季霖告诉我,安装假肢其实一般是不需要做手术的。
只是应周航要求,做一种进口可以比拟真腿的,所以得做一个小型手术。
虽然他再三强调说只是小手术,但是我跟周叔还是心悸的等在手术室门外。
周叔不停的在地上踱步,在对上我的视线时,就自言自语的说一句:“爸没事,不着急,你哥肯定没事……”
我回应他的只是轻轻浅浅的笑。
我知道他此刻一定心急如焚。
说不着急,是对我的宽慰,也是对他自己的慰藉。
为周航做手术的人是季霖,
周航说,除了季霖,其他人,他信不过。
我不知他俩之间的关系何时已经到了这步。
但是不论如何,我还是很感激季霖帮助周航走出过去。
我知道,周航能这么快走出阴影,季霖功不可没。
虽然我不知道他用的是什么方法。
手术室等灭的时候,周叔因为激动,朝手术室门蹒跚的身子,绊了一下,差点踉跄倒地。
我急忙上前搀扶,拍了拍他的手背:“爸,一定没事的,你就放心吧。”
季霖推着周航出来,额头有汗渍擦过的痕迹。
整个人,如释重负。
我从他手里接过推车,焦急开口:“怎么样?”
“一切安好!”季霖看我,莞尔。
我看着躺在推车上面色有些苍白的周航,俯身浅吻在他额头。
周航被推回病房。
季霖告诉我,最多三天就可以出院。
出院后需要让他多活动。
而且嘱咐我,千万别心疼。
我连连应声,然后说了些官方感激的话。
回到病房后,我劝周叔回家休息,他执拗的搬了个椅子坐在周航病床前。
两只手紧紧的抓着周航的手。
“你哥小时候就很皮实,性子又倔强,有什么事情都自己藏在心里,
我记得他妈妈死的时候,他才不大一点,那个时候爷爷奶奶告诉他说他妈妈死了,
他‘哦’了一声,再没说话,
那会所有人都说这孩子凉薄,只有我知道他在深夜里有多少回痛哭辗转。”周叔嘴角噙着笑意,扭头看看我,朝我摆手。
我走过去半蹲在他面前。
他一手拉着我的手,一手拉着周航。
“以后,你们两就是这个世界上最亲的人,一定要好好照顾彼此。”周叔说着,哽咽:“其实,作为父亲,我很失败,我对不起你,也对不起你哥……”

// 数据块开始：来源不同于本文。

-- ==== Sys2Proof/Machine/Core.lean ====
section
/-! DEFINITION. The block as the host's interface takes it. -/

def Sys2Proof.core : Host.Core := { State := Sys2Proof.Machine.State, Fault := Sys2Proof.Machine.Fault, Refusal := Sys2Proof.Machine.Refusal, step := Sys2Proof.Machine.step, reset := Sys2Proof.Machine.State.reset }
end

我想伸手抚向他的后背安慰,却发现打着石膏的手臂根本抬不起来。
周航在我们哭诉中醒来。
睨了我们一眼,一脸嫌弃,撇了撇唇:“你们俩干嘛?”
不等我们回答,他就抽回被周叔握着的手,抬眼看着我们说:“我被打断腿的时候也没见你们两这么难过,说,你们是不是想到以后我终于又可以为你们俩干活了,所以喜极而泣?”
听到周航的话,周叔起身朝着他的脑门就是一巴掌。
气呼呼朝门外走去,临走到房门时,扭头对我说了句:“好好照看着那个臭小子,米汤馒头给吃上,有油水的就算了……”

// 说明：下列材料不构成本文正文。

/-- A TIME frame in LOCKED or HOLDOVER gives LOCKED: an error within the threshold is slewed; a larger one is stepped
while no entry and no plan is held, and else slewed within the limit with TIME_STEP_DEFERRED set. The fields that
describe a slew follow logs 3 and 22. -/
def Obligations.TimeFrameWhileLocked : Prop :=
  ∀ (s : State) (master : Stamp), s.serves → s.part.schedule.held = [] →
    s.part.time.state = .locked ∨ s.part.time.state = .holdover →
    let t := s.part.time
    let target := master.toNat + t.settings.transit
    let e : Int := (target : Int) - (t.now : Int)
    let u : TimeBase :=
      { t.taken target with
        state := .locked
        holdover := if t.state = .holdover then .stopped else t.holdover }
    let slewed : Part :=
      { s.part with time := u.slewing e s.part.freeCount, freeCount := s.part.freeCount + 1 }
    target ≤ 2 ^ 48 - 1 →
    (e.natAbs ≤ t.settings.stepThreshold →
      exec (.timeFrame master) s =
        .next { s with part := slewed.setTime { slewed.time with stepDeferred := false } }) ∧
    (t.settings.stepThreshold < e.natAbs → s.part.quiet = true →
      exec (.timeFrame master) s = .next { s with part := s.part.setTime (u.stepped target) }) ∧
    (t.settings.stepThreshold < e.natAbs → s.part.quiet = false →
      exec (.timeFrame master) s =
        .next { s with
          part :=
            if t.stepDeferred then slewed.setTime { slewed.time with stepDeferred := true }
            else (slewed.setTime { slewed.time with stepDeferred := true }).raiseFlag .timeStepDeferred })

/-- The holdover timer leaves HOLDOVER for UNSYNCED with TIME_UNSYNCED set; an instant of a slew adds 1 µs or
withholds one count. One that is not due changes nothing. That an expiry which is not due changes nothing is the
model's choice (log 7). When an instant is due follows logs 3 and 22. -/
def Obligations.HoldoverAndSlewInstants : Prop :=
  ∀ s : State, s.calm →
    (s.part.time.holdover.due = false → exec .holdoverExpiry s = .next s) ∧
    (s.part.time.holdover.due = true → s.part.time.state = .holdover → s.part.noOpenAttempt = true →
      exec .holdoverExpiry s =
        .next { s with
          part := (s.part.setTime
            { s.part.time with state := .unsynced, holdover := .stopped, stepDeferred := false }).raiseFlag
              .timeUnsynced }) ∧
    (s.part.time.slewDue = false → exec .slewInstant s = .next s) ∧
    (s.part.time.slewDue = true → 0 < s.part.time.correction → s.part.scheduleEmpty →
      exec .slewInstant s =
        .next { s with
          part := (s.part.setTime { s.part.time with correction := s.part.time.correction - 1 }).count }) ∧
    (s.part.time.slewDue = true → s.part.time.correction ≤ 0 →
      exec .slewInstant s =
        .next { s with
          part := s.part.setTime
            { s.part.time with
              correction := s.part.time.correction + 1
              withhold := s.part.time.withhold + 1 } })

/-! ### Readings, sources and generators -/

/-- A reading that a test of R32 discards is counted in that test's tally, and nothing else changes. -/
def Obligations.DiscardedReadingsAreCounted : Prop :=
  ∀ (s : State) (pt : Point) (b : RawReading), s.serves →
    let q := s.part.point pt
    let isTest := b.test && !q.testAccept
    let isFuture := s.part.timeGood && decide (s.part.now + s.part.time.settings.futureStamp < b.stamp.toNat)
    (isTest = true →
      exec (.reading pt b) s =
        .next { s with part := s.part.setPoint pt { q with testTally := tick16 q.testTally } }) ∧
    (isTest = false → isFuture = true →
      exec (.reading pt b) s =
        .next { s with part := s.part.setPoint pt { q with futureTally := tick16 q.futureTally } }) ∧
    (isTest = false → isFuture = false → (∃ last, q.lastStamp = some last ∧ b.stamp.toNat ≤ last) →
      exec (.reading pt b) s = .next { s with part := s.part.setPoint pt { q with oldTally := tick16 q.oldTally } })

/-- An accepted reading of a source's point, while no plan is held and no attempt evaluates: one that is not VALID is
only stored while the point stays as it is, and a VALID one is stored and judged in the source's state. A change of state
judges the return timers, and an entry to FAILED is recorded; while the part stands down it also raises LOST for each bus
that the source alone feeds and that is not in LOCKOUT. -/
def Obligations.LineReadingsAreStoredAndJudged : Prop :=
  ∀ (s : State) (i : Src) (b : RawReading), s.serves → s.part.accepts (.line i) b = true → s.part.exec.plan = none →
    s.part.noOpenAttempt = true →
    let r := readingOf b
    let q := (s.part.point (.line i)).store r
    let stored := s.part.setPoint (.line i) q
    let judged := (s.part.source i).judge (s.part.srcSet i) r
    (b.valid = false → (s.part.point (.line i)).seen = false ∨ q.invalidRun < 3 →
      exec (.reading (.line i) b) s = .next { s with part := stored }) ∧
    (b.valid = true → judged.state = (s.part.source i).state →
      exec (.reading (.line i) b) s = .next { s with part := stored.setSource i judged }) ∧
    (b.valid = true → judged.state ≠ (s.part.source i).state → judged.state ≠ .failed →
      exec (.reading (.line i) b) s = .next { s with part := (stored.setSource i judged).judgeReturns }) ∧
    (b.valid = true → judged.state ≠ (s.part.source i).state → judged.state = .failed →
      let failed := ((stored.setSource i judged).recordFault
        { blankFault .sourceFailed with
          source := some i
          snapshots := [⟨.line i, r.stamp, r.magA, r.magB, r.magC, r.freq, r.angle⟩] }).judgeReturns
      let lose (x : Bus) (p : Part) : Part :=
        if (s.part.bus x).feed = .fed i ∧ (s.part.bus x).lockout = false then p.raised (.lost x) else p
      ((∀ x, (s.part.bus x).feed ≠ .fed i) → exec (.reading (.line i) b) s = .next { s with part := failed }) ∧
      (s.part.stoodDown → exec (.reading (.line i) b) s = .next { s with part := lose .b (lose .a failed) }))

“老头,你到底是不是我亲爹……”周航朝着病房门哀嚎。
我走到他床前,戳着他的额头,幸灾乐祸:“该!”
“去去,小孩子家家懂什么?我不这样的话,咱家老头不又该哭的一发不可收拾?到时候哭出毛病,遭罪的可是你,又得伺候老爸,又得伺候老哥……”周航摇头晃脑,模样像个说书先生。
我作揖感谢,唇角漾着笑。
跟周航调侃过后,我刚准备坐下来休息一会,就被放在床头柜的手机铃声扰断。
“喂,米粒,有什么事吗?”我提着唇,拿起水果篮里面的一个芒果,扔向周航。
“一一姐,你快回来吧,事务所这边来了一群人,不由分说,进来就砸,咱们事务所现在已经被砸的一团乱了。”米粒带着哭腔。

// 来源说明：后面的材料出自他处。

@[simp] theorem Part.setSource_link : (p.setSource i v).link = p.link := rfl
@[simp] theorem Part.setSource_unitMap : (p.setSource i v).unitMap = p.unitMap := rfl
@[simp] theorem Part.setSource_units : (p.setSource i v).units = p.units := rfl
@[simp] theorem Part.setSource_time : (p.setSource i v).time = p.time := rfl
@[simp] theorem Part.setSource_points : (p.setSource i v).points = p.points := rfl
@[simp] theorem Part.setSource_sourceSettings : (p.setSource i v).sourceSettings = p.sourceSettings := rfl
@[simp] theorem Part.setSource_breakerSettings : (p.setSource i v).breakerSettings = p.breakerSettings := rfl
@[simp] theorem Part.setSource_breakers : (p.setSource i v).breakers = p.breakers := rfl
@[simp] theorem Part.setSource_topology : (p.setSource i v).topology = p.topology := rfl
@[simp] theorem Part.setSource_busSettings : (p.setSource i v).busSettings = p.busSettings := rfl
@[simp] theorem Part.setSource_buses : (p.setSource i v).buses = p.buses := rfl
@[simp] theorem Part.setSource_fedDomains : (p.setSource i v).fedDomains = p.fedDomains := rfl
@[simp] theorem Part.setSource_arbiter : (p.setSource i v).arbiter = p.arbiter := rfl
@[simp] theorem Part.setSource_channels : (p.setSource i v).channels = p.channels := rfl
@[simp] theorem Part.setSource_templates : (p.setSource i v).templates = p.templates := rfl
@[simp] theorem Part.setSource_candidates : (p.setSource i v).candidates = p.candidates := rfl
@[simp] theorem Part.setSource_selection : (p.setSource i v).selection = p.selection := rfl
@[simp] theorem Part.setSource_exec : (p.setSource i v).exec = p.exec := rfl
@[simp] theorem Part.setSource_currentPlan : (p.setSource i v).currentPlan = p.currentPlan := rfl
@[simp] theorem Part.setSource_previousPlan : (p.setSource i v).previousPlan = p.previousPlan := rfl
@[simp] theorem Part.setSource_guard : (p.setSource i v).guard = p.guard := rfl
@[simp] theorem Part.setSource_syncSettings : (p.setSource i v).syncSettings = p.syncSettings := rfl
@[simp] theorem Part.setSource_attempt : (p.setSource i v).attempt = p.attempt := rfl
@[simp] theorem Part.setSource_syncTimer : (p.setSource i v).syncTimer = p.syncTimer := rfl
@[simp] theorem Part.setSource_schedule : (p.setSource i v).schedule = p.schedule := rfl
@[simp] theorem Part.setSource_groups : (p.setSource i v).groups = p.groups := rfl
@[simp] theorem Part.setSource_stages : (p.setSource i v).stages = p.stages := rfl
@[simp] theorem Part.setSource_management : (p.setSource i v).management = p.management := rfl
@[simp] theorem Part.setSource_freeCount : (p.setSource i v).freeCount = p.freeCount := rfl

end

/-! ### `Part.setBreaker` -/

section

variable (p : Part) (i : Breaker) (v : BreakerRecord)

@[simp] theorem Part.setBreaker_link : (p.setBreaker i v).link = p.link := rfl
@[simp] theorem Part.setBreaker_unitMap : (p.setBreaker i v).unitMap = p.unitMap := rfl
@[simp] theorem Part.setBreaker_units : (p.setBreaker i v).units = p.units := rfl
@[simp] theorem Part.setBreaker_time : (p.setBreaker i v).time = p.time := rfl
@[simp] theorem Part.setBreaker_points : (p.setBreaker i v).points = p.points := rfl
@[simp] theorem Part.setBreaker_sourceSettings : (p.setBreaker i v).sourceSettings = p.sourceSettings := rfl
@[simp] theorem Part.setBreaker_sources : (p.setBreaker i v).sources = p.sources := rfl
@[simp] theorem Part.setBreaker_breakerSettings : (p.setBreaker i v).breakerSettings = p.breakerSettings := rfl
@[simp] theorem Part.setBreaker_topology : (p.setBreaker i v).topology = p.topology := rfl
@[simp] theorem Part.setBreaker_busSettings : (p.setBreaker i v).busSettings = p.busSettings := rfl
@[simp] theorem Part.setBreaker_buses : (p.setBreaker i v).buses = p.buses := rfl
@[simp] theorem Part.setBreaker_fedDomains : (p.setBreaker i v).fedDomains = p.fedDomains := rfl
@[simp] theorem Part.setBreaker_arbiter : (p.setBreaker i v).arbiter = p.arbiter := rfl
@[simp] theorem Part.setBreaker_channels : (p.setBreaker i v).channels = p.channels := rfl
@[simp] theorem Part.setBreaker_templates : (p.setBreaker i v).templates = p.templates := rfl
@[simp] theorem Part.setBreaker_candidates : (p.setBreaker i v).candidates = p.candidates := rfl
@[simp] theorem Part.setBreaker_selection : (p.setBreaker i v).selection = p.selection := rfl
@[simp] theorem Part.setBreaker_exec : (p.setBreaker i v).exec = p.exec := rfl
@[simp] theorem Part.setBreaker_currentPlan : (p.setBreaker i v).currentPlan = p.currentPlan := rfl
@[simp] theorem Part.setBreaker_previousPlan : (p.setBreaker i v).previousPlan = p.previousPlan := rfl
@[simp] theorem Part.setBreaker_guard : (p.setBreaker i v).guard = p.guard := rfl
@[simp] theorem Part.setBreaker_syncSettings : (p.setBreaker i v).syncSettings = p.syncSettings := rfl
@[simp] theorem Part.setBreaker_attempt : (p.setBreaker i v).attempt = p.attempt := rfl
@[simp] theorem Part.setBreaker_syncTimer : (p.setBreaker i v).syncTimer = p.syncTimer := rfl
@[simp] theorem Part.setBreaker_schedule : (p.setBreaker i v).schedule = p.schedule := rfl
@[simp] theorem Part.setBreaker_groups : (p.setBreaker i v).groups = p.groups := rfl
@[simp] theorem Part.setBreaker_stages : (p.setBreaker i v).stages = p.stages := rfl
@[simp] theorem Part.setBreaker_management : (p.setBreaker i v).management = p.management := rfl
@[simp] theorem Part.setBreaker_freeCount : (p.setBreaker i v).freeCount = p.freeCount := rfl

end

/-! ### `Part.setBus` -/

section

variable (p : Part) (i : Bus) (v : BusRecord)

@[simp] theorem Part.setBus_link : (p.setBus i v).link = p.link := rfl
@[simp] theorem Part.setBus_unitMap : (p.setBus i v).unitMap = p.unitMap := rfl
@[simp] theorem Part.setBus_units : (p.setBus i v).units = p.units := rfl
@[simp] theorem Part.setBus_time : (p.setBus i v).time = p.time := rfl
@[simp] theorem Part.setBus_points : (p.setBus i v).points = p.points := rfl
@[simp] theorem Part.setBus_sourceSettings : (p.setBus i v).sourceSettings = p.sourceSettings := rfl
@[simp] theorem Part.setBus_sources : (p.setBus i v).sources = p.sources := rfl
@[simp] theorem Part.setBus_breakerSettings : (p.setBus i v).breakerSettings = p.breakerSettings := rfl
@[simp] theorem Part.setBus_breakers : (p.setBus i v).breakers = p.breakers := rfl
@[simp] theorem Part.setBus_topology : (p.setBus i v).topology = p.topology := rfl
@[simp] theorem Part.setBus_busSettings : (p.setBus i v).busSettings = p.busSettings := rfl
@[simp] theorem Part.setBus_fedDomains : (p.setBus i v).fedDomains = p.fedDomains := rfl
@[simp] theorem Part.setBus_arbiter : (p.setBus i v).arbiter = p.arbiter := rfl
@[simp] theorem Part.setBus_channels : (p.setBus i v).channels = p.channels := rfl
@[simp] theorem Part.setBus_templates : (p.setBus i v).templates = p.templates := rfl
@[simp] theorem Part.setBus_candidates : (p.setBus i v).candidates = p.candidates := rfl
@[simp] theorem Part.setBus_selection : (p.setBus i v).selection = p.selection := rfl
@[simp] theorem Part.setBus_exec : (p.setBus i v).exec = p.exec := rfl
@[simp] theorem Part.setBus_currentPlan : (p.setBus i v).currentPlan = p.currentPlan := rfl
@[simp] theorem Part.setBus_previousPlan : (p.setBus i v).previousPlan = p.previousPlan := rfl
@[simp] theorem Part.setBus_guard : (p.setBus i v).guard = p.guard := rfl
@[simp] theorem Part.setBus_syncSettings : (p.setBus i v).syncSettings = p.syncSettings := rfl
@[simp] theorem Part.setBus_attempt : (p.setBus i v).attempt = p.attempt := rfl
@[simp] theorem Part.setBus_syncTimer : (p.setBus i v).syncTimer = p.syncTimer := rfl
@[simp] theorem Part.setBus_schedule : (p.setBus i v).schedule = p.schedule := rfl
@[simp] theorem Part.setBus_groups : (p.setBus i v).groups = p.groups := rfl
@[simp] theorem Part.setBus_stages : (p.setBus i v).stages = p.stages := rfl
@[simp] theorem Part.setBus_management : (p.setBus i v).management = p.management := rfl
@[simp] theorem Part.setBus_freeCount : (p.setBus i v).freeCount = p.freeCount := rfl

“好,我现在马上回去,你尽量避着他们,别让自己受伤!”我在电话里安咐米粒。
挂断电话,我跟周航撒了个慌,拎着手包离开。
一路上,我把车开的极快。
手机上传来简讯时,我直接按下了语音。
简讯是温婉发来的挑衅。
她告诉我,一切都是她所为。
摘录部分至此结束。